A stretch of the entries below is to be set down exactly, running from the line with "let n := (s.port p).tr.rxGood" through the line with "let seen := m.map (fun x => x % 8)", both included, and no other line.

────────

-- ==== Sys2Proof/Machine/AuxOps.lean ====
section
/-! DEFINITION. Shared operations of the auxiliary camera inputs: configuration, starts and stops, line formats, frames and their
policing (R159 to R177). -/

namespace Sys2Proof.Machine

def State.auxIn (s : State) (n : Nat) : AuxIn := s.aux.getD n AuxIn.reset
def State.modAux (s : State) (n : Nat) (f : AuxIn → AuxIn) : State := { s with aux := modAt s.aux n f }
def State.auxVc (s : State) (n v : Nat) : AuxVc := (s.auxIn n).vcs.getD v AuxVc.reset
def State.modVc (s : State) (n v : Nat) (f : AuxVc → AuxVc) : State := s.modAux n (fun a => { a with vcs := modAt a.vcs v f })

/-! ## Configuration (R176, R177) -/

def auxEn (s : State) (n : Nat) : Bool := decide (s.fld (aAUX_CTL n) 0 0 = 1)
def auxRate (s : State) (n : Nat) : Nat := s.fld (aAUX_CTL n) 28 16
def auxLanes (s : State) (n : Nat) : Nat := 2 ^ s.fld (aAUX_CTL n) 2 1

/-- The soft fields of stream `v` as the registers hold them. -/
def auxSoft (s : State) (n v : Nat) : List Nat :=
  [s.fld (aAUX_CTL n) 4 4, s.fld (aAUX_CTL n) 5 5, s.fld (aAUX_CTL n) 7 6, s.fld (aAUX_DDC n) 23 16, s.fld (aAUX_DDC n) 15 0,
   s.fld (aAUX_PAD n) 15 0, s.fld (aAUX_BLK n) 15 0, s.fld (aAUX_BLK n) 31 16, s.fld (aAUX_VC_TIME n v) 31 16]

/-- An input enters SKEW_WAIT or RUN, or stays off (R160). Its streams time out from here (R169). -/
def auxEnter (s : State) (n : Nat) (t : Time) : State :=
  let st := if !auxEn s n || decide (s.pw.st ≠ .active) then AuxSt.off else if 1500 < auxRate s n then .skewWait else .run
  s.modAux n (fun a => { a with
    st := st, skewed := [], losLane := 0
    vcs := a.vcs.map (fun c => { c with openAt := none, lastFs := if st = .run then some t else none, everFs := false, late := false }) })

/-- The aux receivers come on (R382, R383). -/
def startAllAux (s : State) (t : Time) : State := (List.range 4).foldl (fun s n => auxEnter s n t) s

/-- The aux inputs stop, and leave LOS (R383). -/
def stopAllAux (s : State) (t : Time) : State :=
  (List.range 4).foldl (fun s n => (unstand s fAUX_LOS n t).modAux n (fun a => { a with
    st := .off, skewed := [], losLane := 0, stat := []
    vcs := a.vcs.map (fun c => { c with openAt := none, late := false, storeOk := false }) })) s

/-- The frames that an aux stream's Frame Start at `fs` opened. -/
def vfOf (n v : Nat) (fs : Time) (f : VFrame) : Bool := decide (f.p.source = n + 1 ∧ f.p.vc = v ∧ f.fsAt = fs)

/-- Soft fields of a stream, from its first Frame Start that follows the stamp, be it that of the open frame (R15, R177). DESIGN CHOICE: what that frame
has already stored or sent stands (log entry 37). -/
def auxSoftIn (s : State) (n v : Nat) (stamp : Time) (soft : List Nat) : State :=
  let c := s.auxVc n v
  match c.openAt with
  | some o =>
    if stamp < o then
      let s := s.modVc n v (fun c => { c with act := soft })
      let s := s.modPipe (fun q => { q with frames := q.frames.map (fun f =>
        if vfOf n v o f then { f with auxAct := soft ++ [auxDt s n v, auxBayer s n v] } else f) })
      s.modAux n (fun a => { a with stat := a.stat.map (fun r => if r.vc = v ∧ r.frame = c.count then { r with act := soft } else r) })
    else s.modVc n v (fun c => { c with soft := c.soft ++ [(stamp, soft)] })
  | none => s.modVc n v (fun c => { c with soft := c.soft ++ [(stamp, soft)] })

/-- A configuration that the registers now hold takes effect: soft fields from the next frame start of each stream, hard ones at once with a
reset of the D-PHY (R177). -/
def auxConfigured (s : State) (n : Nat) (stamp : Time) (hard : Bool) (t : Time) : State :=
  let s := (List.range 4).foldl (fun s v => auxSoftIn s n v stamp (auxSoft s n v)) s
  if hard then auxEnter (unstand s fAUX_LOS n t) n t else s

/-- A view fed from the input is started (R177). -/
def auxInUse (s : State) (n : Nat) : Bool := s.pipe.views.any (fun w => w.started && decide (w.p.source = n + 1))
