-- ==== Sys2Proof/Machine/LinkPhy.lean ====
section
/-! DEFINITION. The Stenal Link physical layer: training, equalisation, loss of signal, rate changes and tests
(R253 to R289). -/

namespace Sys2Proof.Machine

/-! ## Blocks and markers -/

def amSync : List Byte := [0x82, 0xA0, 0x2A, 0x08, 0x8A, 0x20, 0xA2, 0x0A]

/-- A host training block as received: none where it is invalid, else its bytes upright and whether it came inverted
(R272 to R274). -/
def readBlock (blk : List Byte) : Option (List Byte × Bool) :=
  let blk := slice blk 0 32
  let flip := blk.map (fun b => b ^^^ 0xAA)
  let ok (x : List Byte) : Bool := decide (x.take 8 = tsync) && decide (crc16 (slice x 8 22) = u16 x 30)
  if ok blk then some (blk, false) else if ok flip then some (flip, true) else none

/-- States in which training blocks are exchanged and acted on (R272). -/
def training (st : PortSt) : Bool :=
  decide (st = .clock ∨ st = .lanes ∨ st = .deskew ∨ st = .equalise ∨ st = .rate)

/-- States from CLOCK to ACTIVE (R266). -/
def clockToActive (st : PortSt) : Bool := training st || decide (st = .active)

/-! ## Host messages -/

/-- HELLO in CLOCK (R275, R276). -/
def rxHello (s : State) (p : PortIx) (b : List Byte) (t : Time) : State :=
  let s := s.modTr p (fun r => { r with
    hostDn := min 3 (u8 b 12), hostUp := min 1 (u8 b 13), hostCaps := u8 b 14 % 4
    good := if u8 b 15 = 1 then r.good + 1 else 0 })
  let r := (s.port p).tr
  if 8 ≤ r.rxGood ∧ 2 ≤ r.good then enterTrain s p (if r.pass = 0 then .lanes else .deskew) t else s

/-- A valid host block in CLOCK: the first sets the sampling phase and `UP_INV`, and it counts toward the eight whatever it carries (R276). -/
def clockBlock (s : State) (p : PortIx) (inverted : Bool) (t : Time) : State :=
  let n := (s.port p).tr.rxGood
  let s := s.modPhy p (fun y => { y with upInv := inverted })
  let s := if n = 0 then
      let (v, s) := drawFree s
      s.modPhy p (fun y => { y with phase := v.toNat % 256, phaseAt := t })
    else s
  s.modTr p (fun r => { r with rxGood := r.rxGood + 1 })

/-- A MAP message in LANES (R277). -/
def rxLanes (s : State) (p : PortIx) (b : List Byte) (t : Time) : State :=
  let m := (List.range 4).map (fun r => u8 b (12 + r))
  let s := s.modTr p (fun r => { r with lastLeads := m })
  if (List.range 4).all (fun r => decide (m.getD r 0 = r)) then
    let s := s.modTr p (fun r => { r with good := r.good + 1 })
    if 2 ≤ (s.port p).tr.good then enterTrain s p .deskew t else s
  else
    let seen := m.map (fun x => x % 8)
    let usable := m.all (fun x => decide (x < 128)) && (List.range 4).all (fun k => seen.contains k)
    let s := s.modTr p (fun r => { r with good := 0 })
    if usable then
      s.modPhy p (fun y => { y with
        map := seen.map (fun l => y.map.getD l l)
        inv := (List.range 4).foldl (fun inv r =>
          if bit (m.getD r 0) 6 then modAt inv (y.map.getD (seen.getD r 0) 0) not else inv) y.inv })
    else s

/-- LEAD and APPLIED in DESKEW (R278). -/
def rxDeskew (s : State) (p : PortIx) (b : List Byte) (t : Time) : State :=
  let lead := (List.range 4).map (fun r => u8 b (12 + r))
  let applied := (List.range 4).map (fun r => u8 b (16 + r))
  if applied ≠ (s.port p).phy.delay then s
  else if lead.all (· = 0) then
    let s := s.modTr p (fun r => { r with good := r.good + 1 })
    if 2 ≤ (s.port p).tr.good then enterTrain s p .equalise t else s
  else
    let d := List.zipWith (· + ·) (s.port p).phy.delay lead
    if d.any (fun x => decide (63 < x)) then trainFail s p 3 t
    else (s.modPhy p (fun y => { y with delay := d })).modTr p (fun r => { r with good := 0 })

/-- One lane's request (R262, R263, R279): taps, preset code and LIMIT after it. -/
def applyReq (req : Nat) (pre post preset : Nat) (limit : Bool) : Nat × Nat × Nat × Bool :=
  let op := bits req 7 6
  if op = 1 then
    let k := bits req 3 0
    if k ≤ 9 then ((presetTaps k).1, (presetTaps k).2, k, false) else (pre, post, preset, true)
  else if op = 2 then
    let move (code v : Nat) : Int := if code = 1 then v + 1 else if code = 2 then (v : Int) - 1 else v
    let a := move (bits req 3 2) pre
    let b := move (bits req 1 0) post
    if 0 ≤ a ∧ 0 ≤ b ∧ a ≤ 6 ∧ b ≤ 10 ∧ a + b ≤ 14 then (a.toNat, b.toNat, 15, false) else (pre, post, preset, true)
  else (pre, post, preset, limit)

────────

Exercise response
  let n := (s.port p).tr.rxGood
  let s := s.modPhy p (fun y => { y with upInv := inverted })
  let s := if n = 0 then
      let (v, s) := drawFree s
      s.modPhy p (fun y => { y with phase := v.toNat % 256, phaseAt := t })
    else s
  s.modTr p (fun r => { r with rxGood := r.rxGood + 1 })

/-- A MAP message in LANES (R277). -/
def rxLanes (s : State) (p : PortIx) (b : List Byte) (t : Time) : State :=
  let m := (List.range 4).map (fun r => u8 b (12 + r))
  let s := s.modTr p (fun r => { r with lastLeads := m })
  if (List.range 4).all (fun r => decide (m.getD r 0 = r)) then
    let s := s.modTr p (fun r => { r with good := r.good + 1 })
    if 2 ≤ (s.port p).tr.good then enterTrain s p .deskew t else s
  else
    let seen := m.map (fun x => x % 8)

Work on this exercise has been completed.